To test your deployment

  1. On the Stages page of StartExecutionAPI, expand alpha, /, /execution, POST.

  2. On the alpha - POST - /execution page, note the Invoke URL, as shown in the following example.

    https://a1b2c3d4e5.execute-api.us-east-1.amazonaws.com/alpha/execution

  3. From the command line, run the curl command using the ARN of your state machine, and then invoke the URL of your deployment, as shown in the following example.

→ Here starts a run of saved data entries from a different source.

/-! ## setReg -/

@[simp] theorem State.setReg_pending (k : RegKey) (v : RegVal) : (s.setReg k v).pending = s.pending := rfl
@[simp] theorem State.setReg_tally (k : RegKey) (v : RegVal) : (s.setReg k v).tally = s.tally := rfl
@[simp] theorem State.setReg_freeUses (k : RegKey) (v : RegVal) : (s.setReg k v).freeUses = s.freeUses := rfl
@[simp] theorem State.setReg_out (k : RegKey) (v : RegVal) : (s.setReg k v).out = s.out := rfl
@[simp] theorem State.setReg_service (k : RegKey) (v : RegVal) : (s.setReg k v).service = s.service := rfl
@[simp] theorem State.setReg_decks (k : RegKey) (v : RegVal) : (s.setReg k v).decks = s.decks := rfl
@[simp] theorem State.setReg_hbm (k : RegKey) (v : RegVal) : (s.setReg k v).hbm = s.hbm := rfl
@[simp] theorem State.setReg_istore (k : RegKey) (v : RegVal) : (s.setReg k v).istore = s.istore := rfl
@[simp] theorem State.setReg_ports (k : RegKey) (v : RegVal) : (s.setReg k v).ports = s.ports := rfl
@[simp] theorem State.setReg_road (k : RegKey) (v : RegVal) : (s.setReg k v).road = s.road := rfl
@[simp] theorem State.setReg_roads (k : RegKey) (v : RegVal) : (s.setReg k v).roads = s.roads := rfl
@[simp] theorem State.setReg_barriers (k : RegKey) (v : RegVal) : (s.setReg k v).barriers = s.barriers := rfl
@[simp] theorem State.setReg_tiles (k : RegKey) (v : RegVal) : (s.setReg k v).tiles = s.tiles := rfl
@[simp] theorem State.setReg_groves (k : RegKey) (v : RegVal) : (s.setReg k v).groves = s.groves := rfl
@[simp] theorem State.setReg_fellers (k : RegKey) (v : RegVal) : (s.setReg k v).fellers = s.fellers := rfl
@[simp] theorem State.setReg_rotWait (k : RegKey) (v : RegVal) : (s.setReg k v).rotWait = s.rotWait := rfl
@[simp] theorem State.setReg_remaps (k : RegKey) (v : RegVal) : (s.setReg k v).remaps = s.remaps := rfl
@[simp] theorem State.setReg_handover (k : RegKey) (v : RegVal) : (s.setReg k v).handover = s.handover := rfl
@[simp] theorem State.setReg_journal (k : RegKey) (v : RegVal) : (s.setReg k v).journal = s.journal := rfl
@[simp] theorem State.setReg_srcCount (k : RegKey) (v : RegVal) : (s.setReg k v).srcCount = s.srcCount := rfl
@[simp] theorem State.setReg_funcs (k : RegKey) (v : RegVal) : (s.setReg k v).funcs = s.funcs := rfl
@[simp] theorem State.setReg_violLog (k : RegKey) (v : RegVal) : (s.setReg k v).violLog = s.violLog := rfl
@[simp] theorem State.setReg_violCount (k : RegKey) (v : RegVal) : (s.setReg k v).violCount = s.violCount := rfl
@[simp] theorem State.setReg_seqs (k : RegKey) (v : RegVal) : (s.setReg k v).seqs = s.seqs := rfl
@[simp] theorem State.setReg_fellings (k : RegKey) (v : RegVal) : (s.setReg k v).fellings = s.fellings := rfl
@[simp] theorem State.setReg_fellCtr (k : RegKey) (v : RegVal) : (s.setReg k v).fellCtr = s.fellCtr := rfl
@[simp] theorem State.setReg_standFells (k : RegKey) (v : RegVal) : (s.setReg k v).standFells = s.standFells := rfl
@[simp] theorem State.setReg_sheds (k : RegKey) (v : RegVal) : (s.setReg k v).sheds = s.sheds := rfl
@[simp] theorem State.setReg_classes (k : RegKey) (v : RegVal) : (s.setReg k v).classes = s.classes := rfl
@[simp] theorem State.setReg_images (k : RegKey) (v : RegVal) : (s.setReg k v).images = s.images := rfl
@[simp] theorem State.setReg_usedPages (k : RegKey) (v : RegVal) : (s.setReg k v).usedPages = s.usedPages := rfl
@[simp] theorem State.setReg_usedUnits (k : RegKey) (v : RegVal) : (s.setReg k v).usedUnits = s.usedUnits := rfl
@[simp] theorem State.setReg_usedDeckPages (k : RegKey) (v : RegVal) : (s.setReg k v).usedDeckPages = s.usedDeckPages := rfl
@[simp] theorem State.setReg_tenants (k : RegKey) (v : RegVal) : (s.setReg k v).tenants = s.tenants := rfl
@[simp] theorem State.setReg_foresterB (k : RegKey) (v : RegVal) : (s.setReg k v).foresterB = s.foresterB := rfl
@[simp] theorem State.setReg_standbyIn (k : RegKey) (v : RegVal) : (s.setReg k v).standbyIn = s.standbyIn := rfl
@[simp] theorem State.setReg_reserve (k : RegKey) (v : RegVal) : (s.setReg k v).reserve = s.reserve := rfl
@[simp] theorem State.setReg_landingsLost (k : RegKey) (v : RegVal) : (s.setReg k v).landingsLost = s.landingsLost := rfl
@[simp] theorem State.setReg_config (k : RegKey) (v : RegVal) : (s.setReg k v).config = s.config := rfl
@[simp] theorem State.setReg_prot (k : RegKey) (v : RegVal) : (s.setReg k v).prot = s.prot := rfl
@[simp] theorem State.setReg_bankB (k : RegKey) (v : RegVal) : (s.setReg k v).bankB = s.bankB := rfl
@[simp] theorem State.setReg_events (k : RegKey) (v : RegVal) : (s.setReg k v).events = s.events := rfl
@[simp] theorem State.setReg_lockstep (k : RegKey) (v : RegVal) : (s.setReg k v).lockstep = s.lockstep := rfl
@[simp] theorem State.setReg_exact (k : RegKey) (v : RegVal) : (s.setReg k v).exact = s.exact := rfl
@[simp] theorem State.setReg_period (k : RegKey) (v : RegVal) : (s.setReg k v).period = s.period := rfl
@[simp] theorem State.setReg_epoch (k : RegKey) (v : RegVal) : (s.setReg k v).epoch = s.epoch := rfl
@[simp] theorem State.setReg_origin (k : RegKey) (v : RegVal) : (s.setReg k v).origin = s.origin := rfl
@[simp] theorem State.setReg_wakeWant (k : RegKey) (v : RegVal) : (s.setReg k v).wakeWant = s.wakeWant := rfl
@[simp] theorem State.setReg_powers (k : RegKey) (v : RegVal) : (s.setReg k v).powers = s.powers := rfl
@[simp] theorem State.setReg_sensors (k : RegKey) (v : RegVal) : (s.setReg k v).sensors = s.sensors := rfl
@[simp] theorem State.setReg_flowLow (k : RegKey) (v : RegVal) : (s.setReg k v).flowLow = s.flowLow := rfl
@[simp] theorem State.setReg_latched (k : RegKey) (v : RegVal) : (s.setReg k v).latched = s.latched := rfl
@[simp] theorem State.setReg_protLocked (k : RegKey) (v : RegVal) : (s.setReg k v).protLocked = s.protLocked := rfl
@[simp] theorem State.setReg_flash (k : RegKey) (v : RegVal) : (s.setReg k v).flash = s.flash := rfl
@[simp] theorem State.setReg_refBackup (k : RegKey) (v : RegVal) : (s.setReg k v).refBackup = s.refBackup := rfl
@[simp] theorem State.setReg_twin (k : RegKey) (v : RegVal) : (s.setReg k v).twin = s.twin := rfl
@[simp] theorem State.setReg_drain (k : RegKey) (v : RegVal) : (s.setReg k v).drain = s.drain := rfl
@[simp] theorem State.setReg_ops (k : RegKey) (v : RegVal) : (s.setReg k v).ops = s.ops := rfl
@[simp] theorem State.setReg_nextOp (k : RegKey) (v : RegVal) : (s.setReg k v).nextOp = s.nextOp := rfl
@[simp] theorem State.setReg_misses (k : RegKey) (v : RegVal) : (s.setReg k v).misses = s.misses := rfl
@[simp] theorem State.setReg_thinWaits (k : RegKey) (v : RegVal) : (s.setReg k v).thinWaits = s.thinWaits := rfl
@[simp] theorem State.setReg_testSave (k : RegKey) (v : RegVal) : (s.setReg k v).testSave = s.testSave := rfl
@[simp] theorem State.setReg_offHistory (k : RegKey) (v : RegVal) : (s.setReg k v).offHistory = s.offHistory := rfl
@[simp] theorem State.setReg_journalLow (k : RegKey) (v : RegVal) : (s.setReg k v).journalLow = s.journalLow := rfl
@[simp] theorem State.setReg_stagings (k : RegKey) (v : RegVal) : (s.setReg k v).stagings = s.stagings := rfl
@[simp] theorem State.setReg_nextStaging (k : RegKey) (v : RegVal) : (s.setReg k v).nextStaging = s.nextStaging := rfl
@[simp] theorem State.setReg_goldens (k : RegKey) (v : RegVal) : (s.setReg k v).goldens = s.goldens := rfl
@[simp] theorem State.setReg_qps (k : RegKey) (v : RegVal) : (s.setReg k v).qps = s.qps := rfl
@[simp] theorem State.setReg_ptp (k : RegKey) (v : RegVal) : (s.setReg k v).ptp = s.ptp := rfl
@[simp] theorem State.setReg_swap (k : RegKey) (v : RegVal) : (s.setReg k v).swap = s.swap := rfl
@[simp] theorem State.setReg_staged (k : RegKey) (v : RegVal) : (s.setReg k v).staged = s.staged := rfl
@[simp] theorem State.setReg_running_ (k : RegKey) (v : RegVal) : (s.setReg k v).running_ = s.running_ := rfl
@[simp] theorem State.setReg_spdm (k : RegKey) (v : RegVal) : (s.setReg k v).spdm = s.spdm := rfl
@[simp] theorem State.setReg_osfpHeld (k : RegKey) (v : RegVal) : (s.setReg k v).osfpHeld = s.osfpHeld := rfl
@[simp] theorem State.setReg_pinsLow (k : RegKey) (v : RegVal) : (s.setReg k v).pinsLow = s.pinsLow := rfl
@[simp] theorem State.setReg_surveyLeft (k : RegKey) (v : RegVal) : (s.setReg k v).surveyLeft = s.surveyLeft := rfl
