-- ==== Sys2Proof/Laws/Views.lean ====
section
/-! SUPPORT. What the named reads of the state answer after a named update: the value written, or what they answered before. -/

namespace Sys2Proof.Machine

variable (s : State)

/-! ## setReg -/

@[simp] theorem State.setReg_tile (k : RegKey) (v : RegVal) (t' : TileId) : (s.setReg k v).tile t' = s.tile t' := rfl
@[simp] theorem State.setReg_grove (k : RegKey) (v : RegVal) (g' : GroveId) : (s.setReg k v).grove g' = s.grove g' := rfl
@[simp] theorem State.setReg_feller (k : RegKey) (v : RegVal) (r : FellerId) : (s.setReg k v).feller r = s.feller r := rfl
@[simp] theorem State.setReg_func (k : RegKey) (v : RegVal) (q : Fin 256) : (s.setReg k v).func q = s.func q := rfl
@[simp] theorem State.setReg_seq (k : RegKey) (v : RegVal) (j : Nat) : (s.setReg k v).seq j = s.seq j := rfl
@[simp] theorem State.setReg_port (k : RegKey) (v : RegVal) (q : PortId) : (s.setReg k v).port q = s.port q := rfl
@[simp] theorem State.setReg_tenant (k : RegKey) (v : RegVal) (j : Nat) : (s.setReg k v).tenant j = s.tenant j := rfl
@[simp] theorem State.setReg_image (k : RegKey) (v : RegVal) (j : Nat) : (s.setReg k v).image j = s.image j := rfl
@[simp] theorem State.setReg_deckRead (k : RegKey) (v : RegVal) (g' : GroveId) (a' n' : Nat) : (s.setReg k v).deckRead g' a' n' = s.deckRead g' a' n' := rfl
@[simp] theorem State.setReg_hbmRead (k : RegKey) (v : RegVal) (a' n' : Nat) : (s.setReg k v).hbmRead a' n' = s.hbmRead a' n' := rfl
@[simp] theorem State.setReg_roadView (k : RegKey) (v : RegVal) (m : Fin 42) : (s.setReg k v).road' m = s.road' m := rfl

/-! ## emit -/

@[simp] theorem State.emit_reg (o : Out) (k' : RegKey) : (s.emit o).reg k' = s.reg k' := rfl
@[simp] theorem State.emit_getAt (o : Out) (q : Fld) (m j : Nat) : (s.emit o).getAt q m j = s.getAt q m j := rfl
@[simp] theorem State.emit_get (o : Out) (q : Fld) (m : Nat) : (s.emit o).get q m = s.get q m := rfl
@[simp] theorem State.emit_on (o : Out) (q : Fld) (m : Nat) : (s.emit o).on q m = s.on q m := rfl
@[simp] theorem State.emit_tile (o : Out) (t' : TileId) : (s.emit o).tile t' = s.tile t' := rfl
@[simp] theorem State.emit_grove (o : Out) (g' : GroveId) : (s.emit o).grove g' = s.grove g' := rfl
@[simp] theorem State.emit_feller (o : Out) (r : FellerId) : (s.emit o).feller r = s.feller r := rfl
@[simp] theorem State.emit_func (o : Out) (q : Fin 256) : (s.emit o).func q = s.func q := rfl
@[simp] theorem State.emit_seq (o : Out) (j : Nat) : (s.emit o).seq j = s.seq j := rfl
@[simp] theorem State.emit_port (o : Out) (q : PortId) : (s.emit o).port q = s.port q := rfl
@[simp] theorem State.emit_tenant (o : Out) (j : Nat) : (s.emit o).tenant j = s.tenant j := rfl
@[simp] theorem State.emit_image (o : Out) (j : Nat) : (s.emit o).image j = s.image j := rfl
@[simp] theorem State.emit_deckRead (o : Out) (g' : GroveId) (a' n' : Nat) : (s.emit o).deckRead g' a' n' = s.deckRead g' a' n' := rfl
@[simp] theorem State.emit_hbmRead (o : Out) (a' n' : Nat) : (s.emit o).hbmRead a' n' = s.hbmRead a' n' := rfl
@[simp] theorem State.emit_roadView (o : Out) (m : Fin 42) : (s.emit o).road' m = s.road' m := rfl

/-! ## setFunc -/

@[simp] theorem State.setFunc_reg (f : Fin 256) (x : Func) (k' : RegKey) : (s.setFunc f x).reg k' = s.reg k' := rfl
@[simp] theorem State.setFunc_getAt (f : Fin 256) (x : Func) (q : Fld) (m j : Nat) : (s.setFunc f x).getAt q m j = s.getAt q m j := rfl
@[simp] theorem State.setFunc_get (f : Fin 256) (x : Func) (q : Fld) (m : Nat) : (s.setFunc f x).get q m = s.get q m := rfl
@[simp] theorem State.setFunc_on (f : Fin 256) (x : Func) (q : Fld) (m : Nat) : (s.setFunc f x).on q m = s.on q m := rfl
@[simp] theorem State.setFunc_tile (f : Fin 256) (x : Func) (t' : TileId) : (s.setFunc f x).tile t' = s.tile t' := rfl
@[simp] theorem State.setFunc_grove (f : Fin 256) (x : Func) (g' : GroveId) : (s.setFunc f x).grove g' = s.grove g' := rfl
@[simp] theorem State.setFunc_feller (f : Fin 256) (x : Func) (r : FellerId) : (s.setFunc f x).feller r = s.feller r := rfl
@[simp] theorem State.setFunc_seq (f : Fin 256) (x : Func) (j : Nat) : (s.setFunc f x).seq j = s.seq j := rfl
@[simp] theorem State.setFunc_port (f : Fin 256) (x : Func) (q : PortId) : (s.setFunc f x).port q = s.port q := rfl
@[simp] theorem State.setFunc_tenant (f : Fin 256) (x : Func) (j : Nat) : (s.setFunc f x).tenant j = s.tenant j := rfl
@[simp] theorem State.setFunc_image (f : Fin 256) (x : Func) (j : Nat) : (s.setFunc f x).image j = s.image j := rfl
@[simp] theorem State.setFunc_deckRead (f : Fin 256) (x : Func) (g' : GroveId) (a' n' : Nat) : (s.setFunc f x).deckRead g' a' n' = s.deckRead g' a' n' := rfl
@[simp] theorem State.setFunc_hbmRead (f : Fin 256) (x : Func) (a' n' : Nat) : (s.setFunc f x).hbmRead a' n' = s.hbmRead a' n' := rfl
@[simp] theorem State.setFunc_roadView (f : Fin 256) (x : Func) (m : Fin 42) : (s.setFunc f x).road' m = s.road' m := rfl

    curl -X POST -d '{"input": "{}","name": "MyExecution","stateMachineArn": "arn:aws-cn:states:us-east-1:123456789012:stateMachine:HelloWorld"}' https://a1b2c3d4e5.execute-api.us-east-1.amazonaws.com/alpha/execution

    The execution ARN and its epoch date are returned, as shown in the following example.

    {"executionArn":"arn:aws-cn:states:us-east-1:123456789012:execution:HelloWorld:MyExecution","startDate":1.486772644911E9}
    Note

    If you get a "Missing Authentication Token" error, make sure that the invoke URL ends with /execution.